What the task asks: Extract exactly the range of lines bounded by the line containing "else (s.toAclk (s.boot.meshAt" and the final line of the listing, both ends included, and no other lines.

Records to use:
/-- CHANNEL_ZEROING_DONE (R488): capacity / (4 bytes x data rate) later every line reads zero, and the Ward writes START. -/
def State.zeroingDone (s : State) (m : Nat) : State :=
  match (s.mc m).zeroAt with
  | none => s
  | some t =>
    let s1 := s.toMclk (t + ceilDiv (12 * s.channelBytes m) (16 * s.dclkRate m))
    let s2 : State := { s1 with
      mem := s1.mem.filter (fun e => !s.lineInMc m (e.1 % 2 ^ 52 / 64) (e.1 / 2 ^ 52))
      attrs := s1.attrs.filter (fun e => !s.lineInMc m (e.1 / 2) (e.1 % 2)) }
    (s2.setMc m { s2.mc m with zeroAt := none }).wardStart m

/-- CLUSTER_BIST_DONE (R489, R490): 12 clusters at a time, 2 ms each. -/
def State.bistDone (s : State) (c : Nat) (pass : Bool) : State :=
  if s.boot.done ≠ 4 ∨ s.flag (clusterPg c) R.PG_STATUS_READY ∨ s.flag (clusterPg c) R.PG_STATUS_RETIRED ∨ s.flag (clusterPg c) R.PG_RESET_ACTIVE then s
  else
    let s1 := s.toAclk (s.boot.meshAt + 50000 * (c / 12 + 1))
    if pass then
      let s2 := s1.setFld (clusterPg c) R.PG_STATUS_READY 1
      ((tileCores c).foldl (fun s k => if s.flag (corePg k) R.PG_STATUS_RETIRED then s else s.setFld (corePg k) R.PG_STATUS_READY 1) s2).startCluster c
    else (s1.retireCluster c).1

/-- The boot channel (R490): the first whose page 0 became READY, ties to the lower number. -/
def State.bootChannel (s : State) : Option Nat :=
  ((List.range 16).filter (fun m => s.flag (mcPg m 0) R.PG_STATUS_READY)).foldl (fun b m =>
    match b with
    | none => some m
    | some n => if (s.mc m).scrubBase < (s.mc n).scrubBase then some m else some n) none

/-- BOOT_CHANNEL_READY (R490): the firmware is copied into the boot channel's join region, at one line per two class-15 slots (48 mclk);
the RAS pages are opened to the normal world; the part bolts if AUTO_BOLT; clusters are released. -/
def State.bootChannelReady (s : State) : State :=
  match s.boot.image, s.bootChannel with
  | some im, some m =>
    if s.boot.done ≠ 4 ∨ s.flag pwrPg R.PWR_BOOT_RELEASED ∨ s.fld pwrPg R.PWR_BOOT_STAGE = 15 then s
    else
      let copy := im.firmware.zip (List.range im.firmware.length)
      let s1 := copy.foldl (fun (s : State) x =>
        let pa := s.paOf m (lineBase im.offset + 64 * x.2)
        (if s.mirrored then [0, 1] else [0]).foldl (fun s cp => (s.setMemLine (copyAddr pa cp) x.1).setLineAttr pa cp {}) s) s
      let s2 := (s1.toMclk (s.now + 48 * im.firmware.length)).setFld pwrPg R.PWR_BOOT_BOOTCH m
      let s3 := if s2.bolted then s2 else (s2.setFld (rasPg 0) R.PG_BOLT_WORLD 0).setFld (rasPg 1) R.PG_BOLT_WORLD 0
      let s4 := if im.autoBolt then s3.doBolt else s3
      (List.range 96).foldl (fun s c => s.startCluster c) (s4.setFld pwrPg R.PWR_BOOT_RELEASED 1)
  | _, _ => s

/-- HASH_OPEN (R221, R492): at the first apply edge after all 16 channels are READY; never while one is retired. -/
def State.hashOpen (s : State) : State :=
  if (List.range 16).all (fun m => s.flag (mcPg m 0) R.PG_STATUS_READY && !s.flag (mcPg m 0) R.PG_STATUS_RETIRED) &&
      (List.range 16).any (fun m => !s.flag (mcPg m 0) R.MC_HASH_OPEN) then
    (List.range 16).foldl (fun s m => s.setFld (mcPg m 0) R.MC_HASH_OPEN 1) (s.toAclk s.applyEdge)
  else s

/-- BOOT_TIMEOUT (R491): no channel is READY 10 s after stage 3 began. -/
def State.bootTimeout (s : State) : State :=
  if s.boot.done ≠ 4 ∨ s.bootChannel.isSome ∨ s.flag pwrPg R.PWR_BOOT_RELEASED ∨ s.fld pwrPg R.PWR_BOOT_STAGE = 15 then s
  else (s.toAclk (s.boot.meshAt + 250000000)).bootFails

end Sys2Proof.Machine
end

Solution to this problem:
  else (s.toAclk (s.boot.meshAt + 250000000)).bootFails

end Sys2Proof.Machine
end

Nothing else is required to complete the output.